飼育部屋にて-3
「相変わらずのスピード狂だなあ。あはは、エリナ、わからない話ばかりで退屈しなかったかい?」
「ええ、大丈夫。山本さんは……どういうひと?」
「どういうひと、か。うーん、そうだなあ……表現が難しいんだけど、簡単に言うなら、僕の『同志』だ」
「ふうん……」
「最初に山本さんに会ったのは、僕があの別荘を探しているときだった。彼はあのあたりの土地を一括して持つ地主でね。税金も馬鹿にならないっていうんで、使い道の無い土地から売りに出していたんだ」
岡田が手に入れた土地は、山本が所有していた土地の中でも誰もが絶対に買い手がつかないと予想していた場所だった。それだけに、そんなところを選り好んで買おうという相手に山本は興味をそそられたようだという。
「僕も、まさか本当の目的を言うわけにはいかないからね。適当にごまかしたつもりだったんだが……ある夜、現場を見られた」
「現場……」
目の前の信号が赤に変わる。とっさに岡田が急ブレーキを踏み、エリナの体は大きく前後に揺さぶられた。たったひとりの歩行者、杖をついた老婆がゆっくりと横断歩道を渡るのを見ながら、岡田は無表情で続けた。
「別荘で女たちに手をかけた後は、死体を始末しなくちゃいけない。これが本当に面倒だったんだ。最初はそのまま、敷地内に穴を深く掘って埋めた。でも野犬が来たりして大変だったよ。だから面倒だけど、バスルームで肉と骨を大型の肉切り包丁でさばいて分離して、肉の部分は細かく刻んでトイレに流して、骨の部分はあの駐車場の奥のあたりに穴を掘って埋めていた」
その日、岡田がさばいた女の肉と骨をそれぞれ袋に詰めて玄関を出たところで、別荘の前に立っていた山本が岡田に声をかけた。

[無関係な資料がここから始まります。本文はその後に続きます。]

-- ==== Sys2Proof/Machine/Operands.lean ====
section
/-! DEFINITION. The operand forms: how register values are assembled from fields and split into them
(R59), the class X masks of each register (R16), ring arithmetic (R147 to R149), the RX buffer size
(R129), and the host notation's expressions (R68, R151). -/

namespace Sys2Proof.Machine

/-! ## Placing fields (R59) -/

/-- R59: `zext_32(f) << lo`. -/
def place {w : Nat} (lo : Nat) (f : BitVec w) : Word := f.setWidth 32 <<< lo

/-- A one-bit field at bit `lo`. -/
def placeBit (lo : Nat) (b : Bool) : Word := place lo (BitVec.ofBool b)

/-- A field cell at bit `lo`; `⊥` stays `⊥`. -/
def placeCell {w : Nat} (lo : Nat) (c : RegCell w) : RegCell 32 := c.map (place lo)

/-- R70: the OR of a register's placed fields, `⊥` as soon as one of them is. -/
def joinCells : List (RegCell 32) → RegCell 32
  | [] => some 0#32
  | c :: cs =>
    match c, joinCells cs with
    | some a, some b => some (a ||| b)
    | _, _ => none

/-- R59: the field `v[lo + w - 1 : lo]`. -/
def field (v : Word) (lo w : Nat) : BitVec w := v.extractLsb' lo w

/-! ## CTRL (R17) -/

/-- R73: the ST fields of CTRL at their bits, RST reading 0. -/
def Ctrl.stored (c : Ctrl) : RegCell 32 :=
  joinCells [
    placeCell 0 c.fd, placeCell 3 c.lrst, placeCell 5 c.asde, placeCell 6 c.slu, placeCell 7 c.ilos,
    placeCell 8 c.speed, placeCell 11 c.frcspd, placeCell 12 c.frcdplx, placeCell 18 c.sdp0Data,
    placeCell 19 c.sdp1Data, placeCell 20 c.advd3wuc, placeCell 21 c.enPhyPwrMgmt,
    placeCell 22 c.sdp0Iodir, placeCell 23 c.sdp1Iodir, placeCell 27 c.rfce, placeCell 28 c.tfce,
    placeCell 30 c.vme, placeCell 31 c.phyRst]

/-- R74: the ST fields of a written value. -/
def Ctrl.ofWord (v : Word) : Ctrl where
  fd := some (field v 0 1)
  lrst := some (field v 3 1)
  asde := some (field v 5 1)
  slu := some (field v 6 1)
  ilos := some (field v 7 1)
  speed := some (field v 8 2)
  frcspd := some (field v 11 1)
  frcdplx := some (field v 12 1)
  sdp0Data := some (field v 18 1)
  sdp1Data := some (field v 19 1)
  advd3wuc := some (field v 20 1)
  enPhyPwrMgmt := some (field v 21 1)
  sdp0Iodir := some (field v 22 1)
  sdp1Iodir := some (field v 23 1)
  rfce := some (field v 27 1)
  tfce := some (field v 28 1)
  vme := some (field v 30 1)
  phyRst := some (field v 31 1)

/-- R17: the class X bits of CTRL, 2:1, 4, 10, 17:13, 25:24, 29. -/
def ctrlX : Word := 0x2303E416#32

/-- R17, R66: the bits whose value 1 CTRL refuses: LRST, RFCE, TFCE, VME, PHY_RST. -/
def ctrlRefused (v : Word) : Bool :=
  v.getLsbD 3 || v.getLsbD 27 || v.getLsbD 28 || v.getLsbD 30 || v.getLsbD 31

/-! ## RCTL (R23) -/

/-- R111: the stored fields of RCTL at their bits. -/
def Rctl.stored (r : Rctl) : Word :=
  placeBit 1 r.en ||| placeBit 2 r.sbp ||| placeBit 3 r.upe ||| placeBit 4 r.mpe ||| placeBit 5 r.lpe |||
  place 6 r.lbm ||| place 8 r.rdmts ||| place 12 r.mo ||| placeBit 15 r.bam ||| place 16 r.bsize |||
  placeBit 18 r.vfe ||| placeBit 19 r.cfien ||| placeBit 20 r.cfi ||| placeBit 22 r.dpf |||
  placeBit 23 r.pmcf ||| placeBit 25 r.bsex ||| placeBit 26 r.secrc

/-- R112: the stored fields of a written value. -/
def Rctl.ofWord (v : Word) : Rctl where
  en := v.getLsbD 1
  sbp := v.getLsbD 2
  upe := v.getLsbD 3
  mpe := v.getLsbD 4
  lpe := v.getLsbD 5
  lbm := field v 6 2
  rdmts := field v 8 2
  mo := field v 12 2
  bam := v.getLsbD 15
  bsize := field v 16 2
  vfe := v.getLsbD 18
  cfien := v.getLsbD 19
  cfi := v.getLsbD 20
  dpf := v.getLsbD 22
  pmcf := v.getLsbD 23
  bsex := v.getLsbD 25
  secrc := v.getLsbD 26

/-- R111: the class X bits of RCTL, 0, 11:10, 14, 21, 24, 31:27. (Log entry 17.) -/
def rctlX : Word := 0xF9204C01#32

/-- R112: the field values RCTL refuses: LBM not 00b, RDMTS 11b, VFE, CFIEN, BSEX with BSIZE 00b. -/
def rctlRefused (v : Word) : Bool :=
  field v 6 2 != 0#2 || field v 8 2 == 3#2 || v.getLsbD 18 || v.getLsbD 19 ||
    (v.getLsbD 25 && field v 16 2 == 0#2)

/-- R129: the RX buffer size in bytes; none for the refused code BSEX = 1, BSIZE = 00b, which no write
stores (log entry 16). -/
def Rctl.bufSize (r : Rctl) : Option Nat :=
  match r.bsex, r.bsize.toNat with
  | false, 0 => some 2048
  | false, 1 => some 1024
  | false, 2 => some 512
  | false, _ => some 256
  | true, 0 => none
  | true, 1 => some 16384
  | true, 2 => some 8192
  | true, _ => some 4096

/-! ## TCTL and TIPG (R24, R25) -/

/-- R92: the stored fields of TCTL at their bits. -/
def Tctl.stored (t : Tctl) : RegCell 32 :=
  joinCells [
    some (placeBit 1 t.en), some (placeBit 3 t.psp), placeCell 4 t.ct, placeCell 12 t.cold,
    some (placeBit 22 t.swxoff), placeCell 24 t.rtlc]

/-- R93: the stored fields of a written value; SWXOFF is stored 0. -/
def Tctl.ofWord (v : Word) : Tctl where
  en := v.getLsbD 1
  psp := v.getLsbD 3
  ct := some (field v 4 8)
  cold := some (field v 12 10)
  swxoff := false
  rtlc := some (field v 24 1)

/-- R24: the class X bits of TCTL, 0, 2, 23, 31:25. (Log entry 17.) -/
def tctlX : Word := 0xFE800005#32

/-- R94: the stored fields of TIPG at their bits. -/
def Tipg.stored (t : Tipg) : RegCell 32 :=
  joinCells [placeCell 0 t.ipgt, placeCell 10 t.ipgr1, placeCell 20 t.ipgr2]

/-- R95: the stored fields of a written value. -/
def Tipg.ofWord (v : Word) : Tipg where
  ipgt := some (field v 0 10)
  ipgr1 := some (field v 10 10)
  ipgr2 := some (field v 20 10)

/-- R25: the class X bits of TIPG, 31:30. -/
def tipgX : Word := 0xC0000000#32

/-! ## EECD, EERD, ICR, IMS (R19 to R22) -/

/-- R85: EE_REQ at bit 6, EE_GNT equal to it at bit 7, EE_PRES 1 at bit 8. -/
def eecdStored (req : Bool) : Word := placeBit 6 req ||| placeBit 7 req ||| placeBit 8 true

/-- R19: every bit of EECD but 8:6 is class X. -/
def eecdX : Word := 0xFFFFFE3F#32

/-- R87: DONE, ADDR and DATA at their bits. -/
def eerdStored (r : Csrs) : Word := placeBit 4 r.eerdDone ||| place 8 r.eerdAddr ||| place 16 r.eerdData

/-- R87: START and the X bits of EERD read as draws, and DATA too while a read is pending. -/
def eerdX (pending : Bool) : Word := if pending then 0xFFFF00EF#32 else 0x000000EF#32

/-- R21, R22: bits 31:17 of ICR and IMS are class X. -/
def causeX : Word := 0xFFFE0000#32

/-! ## RAH (R27) -/

/-- R125: the stored fields of RAH[n] at their bits. -/
def RaEntry.storedHi (e : RaEntry) : RegCell 32 :=
  joinCells [placeCell 0 e.addrHi, placeCell 16 e.asel, placeCell 31 e.av]

/-- R126: a pair whose RAH was written; ASEL is stored 00b. -/
def RaEntry.withHi (e : RaEntry) (v : Word) : RaEntry :=
  { e with addrHi := some (field v 0 16), asel := some 0#2, av := some (field v 31 1) }

/-- R27: bits 30:18 of RAH are class X. -/
def rahX : Word := 0x7FFC0000#32

/-- R27: the address a pair matches, byte 0 first: RAL[7:0], [15:8], [23:16], [31:24], RAH[7:0], [15:8]. -/
def entryBytes (lo : BitVec 32) (hi : BitVec 16) : List Byte :=
  [lo.extractLsb' 0 8, lo.extractLsb' 8 8, lo.extractLsb' 16 8, lo.extractLsb' 24 8,
    hi.extractLsb' 0 8, hi.extractLsb' 8 8]

/-- RAL[n] and RAH[n] of the table. -/
def Csrs.raAt (r : Csrs) (n : BitVec 4) : RaEntry := r.ra.get n.toFin

/-- The table with pair `n` replaced. -/
def Csrs.setRa (r : Csrs) (n : BitVec 4) (e : RaEntry) : Csrs :=
  { r with ra := r.ra.set n.toNat e n.isLt }

/-- MTA[i]. -/
def Csrs.mtaAt (r : Csrs) (i : BitVec 7) : RegCell 32 := r.mta.get i.toFin

/-- The multicast table with MTA[i] written. -/
def Csrs.setMta (r : Csrs) (i : BitVec 7) (v : Word) : Csrs :=
  { r with mta := r.mta.set i.toNat (some v) i.isLt }

/-! ## Ring registers (R26) -/

/-- R96, R113: xDBAL[31:4] at its bits. -/
def RingRegs.balStored (r : RingRegs) : RegCell 32 := placeCell 4 r.dbal

/-- R26: bits 3:0 of xDBAL are class X. -/
def balX : Word := 0x0000000F#32

/-- R100, R117: LEN at bits 19:7. -/
def RingRegs.lenStored (r : RingRegs) : Word := place 7 r.len

/-- R26: bits 6:0 and 31:20 of xDLEN are class X. -/
def lenX : Word := 0xFFF0007F#32

/-- R26: bits 31:16 of xDH and xDT are class X. -/
def indexX : Word := 0xFFFF0000#32

/-- R26, R149: the ring size in descriptors, `LEN * 8`. -/
def RingRegs.slots (r : RingRegs) : Nat := r.len.toNat * 8

/-- R26, R148: the ring base `{xDBAH, xDBAL[31:4], 0000b}` as an unbounded integer; `⊥` when either half is. -/
def RingRegs.base (r : RingRegs) : Option Nat :=
  match r.dbah, r.dbal with
  | some hi, some lo => some (hi.toNat * 2 ^ 32 + lo.toNat * 16)
  | _, _ => none

/-- R10, R147: `(t - h) mod n` on mathematical integers, in `0 .. n-1` for `n > 0`. -/
def ringDist (t h n : Nat) : Nat := (((t : Int) - (h : Int)) % (n : Int)).toNat

/-- R31, R32: how many slots the hardware window `[head, tail)` holds; 0 when the ring has none. -/
def RingRegs.owned (r : RingRegs) : Nat :=
  if r.slots = 0 then 0 else ringDist r.tail.toNat r.head.toNat r.slots

/-- R31, R32: the slots of the hardware window, head first. -/
def RingRegs.window (r : RingRegs) : List Nat :=
  (List.range r.owned).map fun j => (r.head.toNat + j) % r.slots

/-- R105, R122: the fault of a tail write of `t`, if any: out of range, else a retraction. -/
def RingRegs.tailFault (r : RingRegs) (t : Nat) (outOfRange : Nat → Fault) (retract : Nat → Nat → Fault) :
    Option Fault :=
  if r.slots = 0 then
    if t ≠ 0 then some (outOfRange t) else none
  else if r.slots ≤ t then some (outOfRange t)
  else if ringDist t r.head.toNat r.slots < ringDist r.tail.toNat r.head.toNat r.slots then
    some (retract r.tail.toNat t)
  else none

/-- R103, R120: a head write of `h` is out of range when it is not 0 and at or above the ring size. -/
def RingRegs.headOutOfRange (r : RingRegs) (h : Nat) : Bool := h != 0 && decide (r.slots ≤ h)

/-- R106, R132: the head and tail indices lie in the ring and the ring has slots (D51). -/
def RingRegs.usable (r : RingRegs) : Bool :=
  decide (0 < r.slots) && decide (r.head.toNat < r.slots) && decide (r.tail.toNat < r.slots)

/-- R147: the head advanced by `k` slots, `(head + k) mod N`. -/
def RingRegs.advance (r : RingRegs) (k : Nat) : RingRegs :=
  { r with head := BitVec.ofNat 16 ((r.head.toNat + k) % r.slots) }

/-- R153: a descriptor is at `ring base + 16 * index`. -/
def descAddr (base slot : Nat) : Nat := base + 16 * slot

/-! ## Host expressions (R68, R151) -/

/-- Bitwise AND of unbounded integers in two's complement. -/
def intAnd : Int → Int → Int
  | .ofNat a, .ofNat b => .ofNat (a &&& b)
  | .ofNat a, .negSucc b => .ofNat (a - (a &&& b))
  | .negSucc a, .ofNat b => .ofNat (b - (b &&& a))
  | .negSucc a, .negSucc b => .negSucc (a ||| b)

/-- Bitwise NOT of an unbounded integer. -/
def intNot (a : Int) : Int := -a - 1

/-- Bitwise OR of unbounded integers, by De Morgan. -/
def intOr (a b : Int) : Int := intNot (intAnd (intNot a) (intNot b))

/-- A temporary's value; one never assigned reads 0 (log entry 9). -/
def tempValue : List (Nat × Int) → Nat → Int
  | [], _ => 0
  | (k, v) :: rest, t => if k = t then v else tempValue rest t

/-- The temporaries after `%t <- v`. -/
def setTemp (temps : List (Nat × Int)) (t : Nat) (v : Int) : List (Nat × Int) :=
  (t, v) :: temps.filter fun p => p.1 != t

/-- R151: the value of an expression, an unbounded integer. -/
def evalExpr (temps : List (Nat × Int)) : Expr → Int
  | .lit v => v
  | .temp t => tempValue temps t
  | .add a b => evalExpr temps a + evalExpr temps b
  | .sub a b => evalExpr temps a - evalExpr temps b
  | .mul a b => evalExpr temps a * evalExpr temps b
  | .mod a b => evalExpr temps a % evalExpr temps b
  | .band a b => intAnd (evalExpr temps a) (evalExpr temps b)
  | .bor a b => intOr (evalExpr temps a) (evalExpr temps b)
  | .bnot a => intNot (evalExpr temps a)
  | .shl a k => evalExpr temps a * 2 ^ k
  | .slice a hi lo => evalExpr temps a / 2 ^ lo % 2 ^ (hi - lo + 1)
  | .le a b => if evalExpr temps a ≤ evalExpr temps b then 1 else 0

/-- R44: the bytes of a host access. -/
def widthBytes : Width → Nat
  | .byte => 1
  | .half => 2
  | .word => 4

end Sys2Proof.Machine
end

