-- ==== Sys2Proof/Machine/Ops.lean ====
section
/-! DEFINITION. The named operations over memory and registers: host memory bytes (R41), the DMA range
check (R37), draws (R11), the result of a CSR read (R70), descriptors (R61, R64), hardware-owned bytes
(R31, R32), and the fault record (R164), the model's one way of taking a fault. -/

namespace Sys2Proof.Machine

/-! ## Host memory -/

/-- What a byte of host memory that nothing has written reads as. The spec leaves the contents after
power-on to the model (R176). DESIGN CHOICE, unsafe: 0 (log entry 4). -/
def Memory.unlisted (_a : Nat) : Byte := 0#8

/-- The entries lie at rising addresses from `lo` on, and none equals what an unlisted address reads as. -/
def Memory.wfFrom : Nat → Memory → Bool
  | _, [] => true
  | lo, (a, v) :: rest => decide (lo ≤ a) && (v != Memory.unlisted a) && Memory.wfFrom (a + 1) rest

/-- The canonical form of memory. -/
def Memory.wf (m : Memory) : Bool := Memory.wfFrom 0 m

/-- Every listed address lies below `n`. -/
abbrev Memory.below (n : Nat) (m : Memory) : Prop := ∀ c ∈ m, c.1 < n

/-- The byte at an address. -/
def Memory.read : Memory → Nat → Byte
  | [], a => Memory.unlisted a
  | (k, v) :: rest, a => if k = a then v else Memory.read rest a

/-- The memory without an entry for `a`. -/
def Memory.erase : Memory → Nat → Memory
  | [], _ => []
  | (k, v) :: rest, a => if k = a then rest else (k, v) :: Memory.erase rest a

/-- The memory with the entry `(a, v)`, in its place by address. -/
def Memory.insert : Memory → Nat → Byte → Memory
  | [], a, v => [(a, v)]
  | (k, u) :: rest, a, v =>
    if a < k then (a, v) :: (k, u) :: rest
    else if a = k then (a, v) :: rest
    else (k, u) :: Memory.insert rest a v

/-- A byte written: the value an unlisted address reads as removes the entry. -/
def Memory.write (m : Memory) (a : Nat) (v : Byte) : Memory :=
  if v = Memory.unlisted a then Memory.erase m a else Memory.insert m a v

/-- `MemRead(a, n)` (R12): the `n` bytes from `a` on, ascending. -/
def Memory.readBytes (m : Memory) : Nat → Nat → List Byte
  | _, 0 => []
  | a, n + 1 => Memory.read m a :: Memory.readBytes m (a + 1) n

/-- `MemWrite` (R12): the bytes written from `a` on, ascending. -/
def Memory.writeBytes : Memory → Nat → List Byte → Memory
  | m, _, [] => m
  | m, a, v :: vs => Memory.writeBytes (Memory.write m a v) (a + 1) vs

/-- R41: the integer of a byte sequence, least significant byte first. -/
def leNat : List Byte → Nat
  | [] => 0
  | b :: bs => b.toNat + 256 * leNat bs

/-- R12, R41: `MemRead(a, n)` as an integer. -/
def Memory.readLE (m : Memory) (a n : Nat) : Nat := leNat (Memory.readBytes m a n)

/-- R37: `a + n <= MEM_BYTES` on unbounded integers; an access of 0 bytes always succeeds. -/
def dmaInRange (s : State) (a n : Nat) : Bool := n == 0 || decide (a + n ≤ s.params.memBytes)

/-! ## Draws -/

/-- `draw_8()` made `n` times (R12), from the `k`-th draw on. -/
def drawBytes (k : Nat) : Nat → List Byte
  | 0 => []
  | n + 1 => (Config.draw k).setWidth 8 :: drawBytes (k + 1) n

/-! ## The result of a CSR read (R70) -/

/-- A read that returns exactly `v`. -/
def State.returnValue (s : State) (v : Word) : State := { s with busData := v }

/-- A read that returns the stored bits `v` with a draw in the class X bits of `x`. -/
def State.returnDrawn (s : State) (v x : Word) : State :=
  { s with busData := (v &&& ~~~x) ||| (Config.draw s.drawn &&& x), drawn := s.drawn + 1 }

/-- R70: a read of stored cells: `CsrReadUndefined` when one is `⊥`, else the value with its X bits drawn. -/
def readCells (s : State) (offset : Nat) (c : RegCell 32) (x : Word) : Result :=
  match c with
  | none => .fault (.csrReadUndefined offset)
  | some v => .next (s.returnDrawn v x)

/-- R70: as `readCells`, for a register without class X bits. -/
def readCell (s : State) (offset : Nat) (c : RegCell 32) : Result :=
  match c with
  | none => .fault (.csrReadUndefined offset)
  | some v => .next (s.returnValue v)

/-! ## Descriptors -/

/-- A TX descriptor as it stands in memory (R61). -/
structure TxDesc where
  addr : BitVec 64
  len : BitVec 16
  cso : Byte
  cmd : Byte
  sta : Byte
  css : Byte
  special : BitVec 16
deriving DecidableEq, Repr

/-- R61: the 16 bytes at `da`, little-endian. -/
def readTxDesc (m : Memory) (da : Nat) : TxDesc where
  addr := BitVec.ofNat 64 (Memory.readLE m da 8)
  len := BitVec.ofNat 16 (Memory.readLE m (da + 8) 2)
  cso := Memory.read m (da + 10)
  cmd := Memory.read m (da + 11)
  sta := Memory.read m (da + 12)
  css := Memory.read m (da + 13)
  special := BitVec.ofNat 16 (Memory.readLE m (da + 14) 2)

/-- R62: a CMD byte the TX engine does not admit: EOP = 0, or IC, bit 4, DEXT or VLE = 1. -/
def txCmdRefused (cmd : Byte) : Bool :=
  !cmd.getLsbD 0 || cmd.getLsbD 2 || cmd.getLsbD 4 || cmd.getLsbD 5 || cmd.getLsbD 6

/-- An RX descriptor as it stands in memory (R64). -/
structure RxDesc where
  addr : BitVec 64
  len : BitVec 16
  csum : BitVec 16
  status : Byte
  errors : Byte
  special : BitVec 16
deriving DecidableEq, Repr

/-- R64: the 16 bytes at `da`, little-endian. -/
def readRxDesc (m : Memory) (da : Nat) : RxDesc where
  addr := BitVec.ofNat 64 (Memory.readLE m da 8)
  len := BitVec.ofNat 16 (Memory.readLE m (da + 8) 2)
  csum := BitVec.ofNat 16 (Memory.readLE m (da + 10) 2)
  status := Memory.read m (da + 12)
  errors := Memory.read m (da + 13)
  special := BitVec.ofNat 16 (Memory.readLE m (da + 14) 2)

/-! ## Hardware-owned bytes (R31, R32) -/

/-- `x` lies in `[lo, lo + n)`. -/
def inBytes (x lo n : Nat) : Bool := decide (lo ≤ x) && decide (x < lo + n)

/-- The first slot of a list whose 16 descriptor bytes hold `x`; none while the ring base is `⊥` (log
entry 14). -/
def descOwner (base : Option Nat) (slots : List Nat) (x : Nat) : Option Nat :=
  match base with
  | none => none
  | some b => slots.find? fun t => inBytes x (descAddr b t) 16

/-- R31: the TX hardware-owned slots, those of the window, then those in flight. -/
def txOwnedSlots (s : State) : List Nat :=
  s.regs.tx.window ++ s.txInflight.map fun e => e.slot.toNat

/-- R31: the slot of TXW whose buffer, by its descriptor in memory now, holds `x`. DESIGN CHOICE (log entry
24): descriptor bytes at or beyond MEM_BYTES, which the spec does not give, read as unlisted memory does, so a
descriptor wholly there has length 0 and owns no buffer byte. -/
def txBufferOwner (s : State) (x : Nat) : Option Nat :=
  match s.regs.tx.base with
  | none => none
  | some b =>
    s.regs.tx.window.find? fun t =>
      let d := readTxDesc s.mem (descAddr b t)
      inBytes x d.addr.toNat d.len.toNat

/-- R31: the slot in flight whose fetched buffer holds `x`. -/
def inflightOwner (s : State) (x : Nat) : Option Nat :=
  (s.txInflight.find? fun e => inBytes x e.baddr.toNat e.frame.length).map fun e => e.slot.toNat

/-- R32: the slot of RXW whose buffer, by its descriptor in memory now, holds `x`. DESIGN CHOICE, unsafe (log
entry 24): descriptor bytes at or beyond MEM_BYTES, which the spec does not give, read as unlisted memory does,
so a slot whose descriptor is wholly there (RDBAH not 0, say) has address 0 and owns the bytes `[0, BSIZE)`. -/
def rxBufferOwner (s : State) (x : Nat) : Option Nat :=
  match s.regs.rx.base, s.regs.rctl.bufSize with
  | some b, some n =>
    s.regs.rx.window.find? fun t => inBytes x (readRxDesc s.mem (descAddr b t)).addr.toNat n
  | _, _ => none

/-- R48: a slot that owns the byte at `x`, if the byte is hardware-owned: TX descriptors, TX buffers,
buffers in flight, RX descriptors, RX buffers, in this order (log entry 15). -/
def hwOwner (s : State) (x : Nat) : Option Nat :=
  (descOwner s.regs.tx.base (txOwnedSlots s) x).orElse fun _ =>
  (txBufferOwner s x).orElse fun _ =>
  (inflightOwner s x).orElse fun _ =>
  (descOwner s.regs.rx.base s.regs.rx.window x).orElse fun _ =>
  rxBufferOwner s x

/-- The owner of the first hardware-owned byte of `[a, a + n)`, if there is one. -/
def firstOwner (s : State) : Nat → Nat → Option Nat
  | _, 0 => none
  | a, n + 1 =>
    match hwOwner s a with
    | some slot => some slot
    | none => firstOwner s (a + 1) n

/-! ## Taking a fault (R163, R164) -/

/-- R163: the code of a fault. -/
def Fault.code : Fault → Nat
  | .csrBadWidth .. => 1
  | .csrOutOfWindow .. => 2
  | .csrMisaligned .. => 3
  | .csrUndocumented .. => 4
  | .csrReadUndefined .. => 5
  | .csrReadWriteOnly .. => 6
  | .csrValueUnsupported .. => 7
  | .csrWriteWhileEnabled .. => 8
  | .txTailOutOfRange .. => 9
  | .txTailRetract .. => 10
  | .txHeadOutOfRange .. => 11
  | .rxTailOutOfRange .. => 12
  | .rxTailRetract .. => 13
  | .rxHeadOutOfRange .. => 14
  | .ownershipViolation .. => 15
  | .dmaOutOfRange .. => 16
  | .dmaRegUndefined .. => 17
  | .txDescUnsupported .. => 18
  | .txLengthInvalid .. => 19
  | .filterUndefined .. => 20

/-- R164: the agent of a fault's record. -/
def Fault.agent : Fault → Agent
  | .dmaOutOfRange agent _ _ => agent
  | .dmaRegUndefined .tx => .txf
  | .dmaRegUndefined .rx => .rxd
  | .txDescUnsupported .. => .txf
  | .txLengthInvalid .. => .txf
  | .filterUndefined .. => .wireRx
  | _ => .host

/-- R164: "the fault record is added to the model's fault record", and the faulting step makes no other
write. -/
def State.recordFault (s : State) (f : Fault) : State := { s with faults := s.faults ++ [f] }

/-- R164: the state a step leaves: the next state, or, after a fault, the state it started from with the
fault recorded. A refused step leaves its state. -/
def settle (s : State) : Result → State
  | .next t => t
  | .fault f => s.recordFault f
  | .refused _ => s

/-- A step followed by another, stopping at a fault or a refusal. -/
def andThen (r : Result) (k : State → Result) : Result :=
  match r with
  | .next s => k s
  | .fault f => .fault f
  | .refused x => .refused x

end Sys2Proof.Machine
end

「大変そうですね、手伝いましょうか?ってね。僕はもう心臓が止まりそうになったよ。なにしろ人間だったモノが詰まった袋を両手に持っていたんだから。言い訳なんかできない。一瞬、この男も殺して埋めてしまおうかとも思った。でも、冷静になって考えてみると、僕じゃ山本さんには勝てなかっただろうけどね」
信号が青になる。再び車が動き出す。田畑が連なる平地から、細い山道に入る。峠道を超え、暗いトンネルを抜けてまた別の峠道に差し掛かる。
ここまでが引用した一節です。